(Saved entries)
§ §
-- ==== Sys2Proof/Machine/Relations.lean ====
section
/-! DEFINITION. The rules between words that a commit must keep, in chapter order (R70 to R72, R93, R98, R123, R172, R182, R185, R189,
R193, R198, R217, R230, R240, R259 to R261, R285, R288, R299, R314, R417, R433, R463), each with the ID of the first word it names
(R373), and those that depend on a period (R69). They are asked of a state whose parameters and period words are the candidates. -/

namespace Sys2Proof.Machine

/-- The first entry of a list that holds something. -/
def firstSome {α : Type} : List (Option α) → Option α
  | [] => none
  | some x :: _ => some x
  | none :: xs => firstSome xs

/-- A rule with the ID that names it, where it is broken. -/
def rel (id : Nat) (bad : Bool) : Option Nat := if bad then some id else none

/-! ### Sample sets (R72, R177, R183) -/

/-- The used entries of a set; set 0 is the scan. -/
def State.setEntries (s : State) (n : SnsId) (k : Nat) : List Nat :=
  (List.range 16).filter (fun e => decide (s.parN (snsParId n (4 * e)) ≠ 0) && decide (s.seqSet n e = k))

/-- Nanoseconds, in whole multiples of 5, as units of 312.5 ps. -/
def nsUnits (n : Nat) : Nat := n / 5 * 16

/-- Duration of a set. -/
def State.setUnits (s : State) (n : SnsId) (k : Nat) : Nat :=
  nsUnits ((s.setEntries n k).foldl (fun a e => a + s.entryNs n e) 0)

/-- The sets an engine receives, each with what of it counts from the engine's S (R72, R183). -/
def State.countingSets (s : State) (l : LawId) : List (Nat × SnsId × Nat) :=
  (regSns (lawReg l)).flatMap (fun n => [1, 2, 3].filterMap (fun k =>
    if s.setOwner n k = some l then some (s.setUnits n k, n, k)
    else
      match s.setOwner n k with
      | some o =>
        if s.setShare n k = some l ∧ s.shareSame o l then
          some ((Int.ofNat (s.sUnits o + s.setUnits n k) - Int.ofNat (s.sUnits l)).toNat, n, k)
        else none
      | none => none))

/-- The set that counts for an engine: the one that ends last, the first of equal ones. -/
def State.countingSet (s : State) (l : LawId) : Option (Nat × SnsId × Nat) :=
  (s.countingSets l).foldl (fun acc x => match acc with
    | none => some x
    | some y => if y.1 < x.1 then some x else some y) none

/-- Duration d of R123, in units. -/
def State.setTime (s : State) (l : LawId) : Nat := match s.countingSet l with | some x => x.1 | none => 0

/-! ### Timing words (R70, R71, R98, R123) -/

/-- The least apply delay of an engine: the minimum of its form, raised by what its set takes beyond 0.3 us (R71, R72). -/
def State.applyMin (s : State) (l : LawId) : F32 :=
  F.ofRat (Int.ofNat (8 * formCycles (lawForm l) + 1280 + (s.setTime l - 960))) 3200000000

/-- The greatest one: T, or T/4 for `LAW14` (R70). -/
def State.applyMax (s : State) (l : LawId) : F32 :=
  F.ofRat (Int.ofNat (25 * s.periodTicks (lawReg l))) (if l = 14 then 4 * 10 ^ 10 else 10 ^ 10)

/-- `APPLY_DELAY` outside its range. -/
def State.applyBroken (s : State) (l : LawId) : Bool :=
  F.lt (s.lawP l 0xF1) (s.applyMin l) || F.lt (s.applyMax l) (s.lawP l 0xF1)

/-- `T_ADV` beyond 2T (R98). -/
def State.advBroken (s : State) (l : LawId) : Bool := F.lt (ticksSec (2 * s.periodTicks (lawReg l))) (s.lawP l 0x0D)

/-- The gap between two runs is shorter than a darning needs (R123); the ID is that of the `SET_k_LAW` word of the set that counts, and
for an engine without one that of its `S_FRAC` (DEDUCED, log 25). -/
def State.gapBroken (s : State) (l : LawId) : Option Nat :=
  rel (match s.countingSet l with | some x => snsParId x.2.1 (0x3F + x.2.2) | none => lawId l 0xF0)
    (decide (l ≠ 14) && decide (s.periodUnits (lawReg l) < s.setTime l + 64 + 8 * formCycles (lawForm l) + 832))

/-! ### Sense clusters (R91, R182, R185, R198) -/

/-- The strobed sets that a cluster runs: those with an owner. -/
def State.strobed (s : State) (n : SnsId) : List (Nat × LawId) :=
  [1, 2, 3].filterMap (fun k => (s.setOwner n k).map (fun o => (k, o)))

/-- The longest scan entry, counting the automatic ones of R181. -/
def State.scanMax (s : State) (n : SnsId) : Nat :=
  nsUnits (((s.setEntries n 0).map (s.entryNs n)).foldl max (if hasReadback n then 280 else 100))

/-- Distance from one instant of a period to the next occurrence of another. -/
def cyc (t a b : Nat) : Nat := (b + t - a % t) % t

/-- Two sets of a cluster lie within 20 ns of each other over one period (R91, R182). -/
def State.setsClash (s : State) (n : SnsId) (a b : Nat × LawId) : Bool :=
  let t := s.periodUnits (snsReg n)
  decide (cyc t (s.sUnits a.2) (s.sUnits b.2) < s.setUnits n a.1 + 64) ||
  decide (cyc t (s.sUnits b.2) (s.sUnits a.2) < s.setUnits n b.1 + 64)

/-- The later-numbered set of each pair that clashes names `S_FRAC` of its owner (DEDUCED, log 25). -/
def State.clashes (s : State) (n : SnsId) : List (Option Nat) :=
  (s.strobed n).flatMap (fun a => (s.strobed n).map (fun b =>
    rel (lawId b.2 0xF0) (decide (a.1 < b.1) && s.setsClash n a b)))

/-- The rules of R182 on the words of one set. -/
def State.setWords (s : State) (n : SnsId) (k : Nat) : Option Nat :=
  let own := s.setOwner n k
  let share := s.setShare n k
  let far := fun (l : Option LawId) => match l with | some x => decide (lawReg x ≠ snsReg n) | none => false
  firstSome [
    rel (snsParId n (0x3F + k)) (own.isSome != !(s.setEntries n k).isEmpty),
    rel (snsParId n (0x3F + k)) (far own),
    rel (snsParId n (0x43 + k)) (far share || (share.isSome && decide (share = own)))]

/-- The strobe rules of R91 and R182 that depend on the period: the load, the distance of the sets, and the scan's progress. The first
and the last name no word of their own; they give the `SET_k_LAW` of the first strobed set (DEDUCED, log 25). -/
def State.strobeRules (s : State) (n : SnsId) : Option Nat :=
  let sets := s.strobed n
  let t := s.periodUnits (snsReg n)
  let load := sets.foldl (fun a k => a + s.setUnits n k.1) 0
  let first := match sets with | k :: _ => snsParId n (0x3F + k.1) | [] => snsParId n 0x40
  firstSome ([rel first (decide (t < 2 * load))] ++ s.clashes n ++
    [rel first (decide (sets ≠ []) && decide (t ≤ load + 2 * sets.length * s.scanMax n))])

/-- An entry names a channel the cluster does not have (R182). -/
def State.chanRules (s : State) (n : SnsId) : List (Option Nat) :=
  (List.range 16).map (fun e => rel (snsParId n (4 * e)) (decide ((snsChans n).length < s.parN (snsParId n (4 * e)))))

/-- A channel with entries of different gains (R185). -/
def State.gainRules (s : State) (n : SnsId) : List (Option Nat) :=
  (List.range 16).map (fun e => rel (snsParId n (4 * e + 2)) ((List.range e).any (fun d =>
    (s.seqChan n e).isSome && decide (s.seqChan n d = s.seqChan n e) && decide (s.seqGain n d ≠ s.seqGain n e))))

/-- The DAC code of a threshold, before it is saturated: nearest to (x - XD_OFFSET)/XD_GAIN x 1,024/VREF (R189). -/
def State.thCode (s : State) (w : WinId) (k : Nat) : Int :=
  let c := winChan w
  let x := F.toRat (s.par (winId w k))
  let o := F.toRat (s.par (chanParId c 1))
  let g := F.toRat (s.par (chanParId c 0))
  let num := (x.1 * Int.ofNat o.2 - o.1 * Int.ofNat x.2) * Int.ofNat g.2 * 250
  let den := Int.ofNat (x.2 * o.2) * g.1
  if den = 0 then 0 else F.nearest (if den < 0 then - num else num) den.natAbs

/-- A threshold of an enabled monitor outside its DAC (R189), and `FILT_K` beyond `FILT_N` (R198). -/
def State.winRules (s : State) (w : WinId) : List (Option Nat) :=
  let out := fun (k : Nat) => s.winOn w && (decide (s.thCode w k < 0) || decide (1023 < s.thCode w k))
  [rel (winId w 2) (out 2), rel (winId w 3) (out 3), rel (winId w 5) (decide (s.parN (winId w 6) < s.parN (winId w 5)))]

/-- The rules of one sense cluster. -/
def State.snsRules (s : State) (n : SnsId) : List (Option Nat) :=
  s.chanRules n ++ [1, 2, 3].map (s.setWords n) ++ [s.strobeRules n] ++ s.gainRules n ++ (winsOf n).flatMap s.winRules

/-- A trip source that names a monitor with `WIN_EN` = 0 (R193). -/
def State.srcRules (s : State) (b : BridgeId) : List (Option Nat) :=
  (List.range 4).map (fun k =>
    let v := s.slotSrc b k
    rel (brgId b (0x0D + k)) ((decide (256 ≤ v ∧ v < 304) || decide (512 ≤ v ∧ v < 560)) && !s.winOn (Fin.ofNat 48 (v % 256))))

/-! ### Regions -/

/-- A first value that is not below, or not at most, a second. -/
def notLt (a b : F32) : Bool := !F.lt a b
def notLe (a b : F32) : Bool := !F.le a b

/-- R93 and the range of `T_ADV`. -/
def State.spRules (s : State) (l : LawId) : List (Option Nat) :=
  [rel (lawId l 0xE4) (notLe (s.lawP l 0xE3) (s.lawP l 0xE4)),
   rel (lawId l 0xE7) (decide (s.parN (lawId l 0xE0) ≠ 0) && notLt (s.lawP l 0xE6) (s.lawP l 0xE7))]

/-- R172: `DT_MAX` at least `DT_MIN`. -/
def State.dtRule (s : State) (b : BridgeId) : Option Nat :=
  rel (brgId b 0x05) (decide (brgKind b = .hv) && notLe (s.brgP b 0x04) (s.brgP b 0x05))

/-- R217: the words both speed/torque loops share. R230. -/
def State.trRules (s : State) : List (Option Nat) :=
  [rel (lawId 1 0x20) ([0x20, 0x21, 0x23, 0x24, 0x25].any (fun w => !F.eq (s.lawP 1 w) (s.lawP 4 w))),
   rel (comId .tra 0x03) (notLt (s.comP .tra 0x04) (s.comP .tra 0x03)),
   rel (comId .trb 0x03) (notLt (s.comP .trb 0x04) (s.comP .trb 0x03))]

/-- R240, R259, R260, R261. -/
def State.spnRules (s : State) : List (Option Nat) :=
  let w := s.lawP 7 0x20
  let o := s.lawP 7 0x21
  let v := s.lawP 7 0x01
  spanBridges.map (fun b => rel (brgId b 0x08) (F.lt (F.sub (s.comP .spn 0x08) (F.dec 1 (-7))) (s.brgP b 0x08))) ++
  [rel (lawId 7 0x01) (F.pos v && (!s.winOn 12 || notLt v w || notLt w o || notLt o (s.par 0x42A2))),
   rel (lawId 7 0x20) (F.pos w && notLt w o),
   rel (comId .spn 0x06) (notLt (s.comP .spn 0x04) (s.comP .spn 0x06)),
   rel (lawId 6 0x22) (notLt (s.lawP 6 0x21) (s.lawP 6 0x22)),
   rel (lawId 6 0x23) (notLe (s.lawP 6 0x22) (s.lawP 6 0x23))]

/-- R285, R288. -/
def State.chgRules (s : State) : List (Option Nat) :=
  [rel (comId .chg 0x14) (s.winOn 23 && notLe (s.comP .chg 0x14) (s.par (winId 23 2))),
   rel (comId .chg 0x09) (F.pos (s.comP .chg 0x08) &&
     (notLt (s.comP .chg 0x09) (s.comP .chg 0x08) || notLe (s.comP .chg 0x08) (s.comP .chg 0x0A)))]

/-- R299. -/
def State.actRules (s : State) (l : LawId) : List (Option Nat) :=
  [rel (lawId l 0x24) (notLe (s.lawP l 0x23) (s.lawP l 0x24)),
   rel (lawId l 0x25) (notLe (s.lawP l 0x23) (s.lawP l 0x25) || notLe (s.lawP l 0x25) (s.lawP l 0x24))]

/-- R314. -/
def State.brkRule (s : State) : Option Nat :=
  let p := s.lawP 15
  rel (lawId 15 0x23) (F.pos (p 0x20) &&
    (notLt (p 0x23) (p 0x20) || notLt (p 0x20) (p 0x24) || notLt (p 0x21) (p 0x24)))

/-- R417: rates as 40 MHz over the protocol clock cycles of a bit. -/
def State.canRules (s : State) (c : CanId) : List (Option Nat) :=
  let p := fun w => s.parN (canParId c w)
  let nom := p 0x02 * (1 + p 0x03 + p 0x04)
  let dat := p 0x06 * (1 + p 0x07 + p 0x08)
  [rel (canParId c 0x02) (decide (4000 < nom) || decide (nom < 40)),
   rel (canParId c 0x06) (decide (nom < dat) || decide (dat < 5)),
   rel (canParId c 0x05) (decide (p 0x04 < p 0x05)),
   rel (canParId c 0x09) (decide (p 0x08 < p 0x09))]

/-- Every filter of the device with the unit it names, as controller, filter and unit (R434). -/
def State.fltUnits (s : State) : List (CanId × Nat × Nat) :=
  ([0, 1, 2] : List CanId).flatMap (fun c => (List.range 32).filterMap (fun f =>
    let u := s.parN (canParId c (0x23 + 4 * f)) / 4
    if u = 0 then none else some (c, f, u - 1)))

/-- An enabled filter before this one names its unit. -/
def State.fltTwice (s : State) (x : CanId × Nat × Nat) : Bool :=
  let on := fun (y : CanId × Nat × Nat) => s.parOn (canParId y.1 (0x20 + 4 * y.2.1))
  on x && s.fltUnits.any (fun y => on y && decide (y.2.2 = x.2.2) && decide (32 * y.1.val + y.2.1 < 32 * x.1.val + x.2.1))

/-- R433. -/
def State.fltRules (s : State) : List (Option Nat) :=
  s.fltUnits.map (fun x => rel (canParId x.1 (0x23 + 4 * x.2.1))
    (s.fltTwice x || decide (s.parN (chkParId (Fin.ofNat 8 x.2.2) 0) ≠ 4 + x.1.val) || decide (8 ≤ x.2.2) ||
      (decide (6 ≤ x.2.2) && s.parOn (hawId 0))))

/-- R463. -/
def State.gpRule (s : State) : Option Nat := rel (lawId 15 0x44) (F.lt (F.ofNat 36) (F.mul (s.lawP 15 0x44) (s.lawP 15 0x00)))

/-! ### All of them -/

/-- The rules that depend on a period (R69): `APPLY_DELAY`, `T_ADV`, the strobe rules and the least gap. -/
def State.periodRules (s : State) : List (Option Nat) :=
  allLaws.map (fun l => rel (lawId l 0xF1) (s.applyBroken l)) ++
  [rel (lawId 0 0x0D) (s.advBroken 0), rel (lawId 3 0x0D) (s.advBroken 3)] ++
  allLaws.map s.gapBroken ++ allSns.map s.strobeRules

/-- Does a state's parameter set keep every rule that depends on its periods? -/
def State.periodsHold (s : State) : Bool := (firstSome s.periodRules).isNone

/-- The first broken rule of all, in chapter order (R373). -/
def State.relBroken (s : State) : Option Nat :=
  firstSome (
    allLaws.map (fun l => rel (lawId l 0xF1) (s.applyBroken l)) ++
    allLaws.flatMap s.spRules ++
    [rel (lawId 0 0x0D) (s.advBroken 0), rel (lawId 3 0x0D) (s.advBroken 3)] ++
    allLaws.map s.gapBroken ++
    allBridges.map s.dtRule ++
    allSns.flatMap s.snsRules ++
    allBridges.flatMap s.srcRules ++
    s.trRules ++ s.spnRules ++ s.chgRules ++
    [11, 12, 13].flatMap s.actRules ++ [s.brkRule] ++
    ([0, 1, 2] : List CanId).flatMap s.canRules ++ s.fltRules ++ [s.gpRule])

end Sys2Proof.Machine
end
§ §
### WHAT IS BEING ASKED
From the entries above, restate word for word the lines from the line containing "def State.applyBroken (s" to the line containing "def State.gapBroken (s", both ends included, and nothing more.

### EXERCISE SOLUTION
def State.applyBroken (s : State) (l : LawId) : Bool :=
  F.lt (s.lawP l 0xF1) (s.applyMin l) || F.lt (s.applyMax l) (s.lawP l 0xF1)

/-- `T_ADV` beyond 2T (R98). -/
def State.advBroken (s : State) (l : LawId) : Bool := F.lt (ticksSec (2 * s.periodTicks (lawReg l))) (s.lawP l 0x0D)

/-- The gap between two runs is shorter than a darning needs (R123); the ID is that of the `SET_k_LAW` word of the set that counts, and
for an engine without one that of its `S_FRAC` (DEDUCED, log 25). -/
def State.gapBroken (s : State) (l : LawId) : Option Nat :=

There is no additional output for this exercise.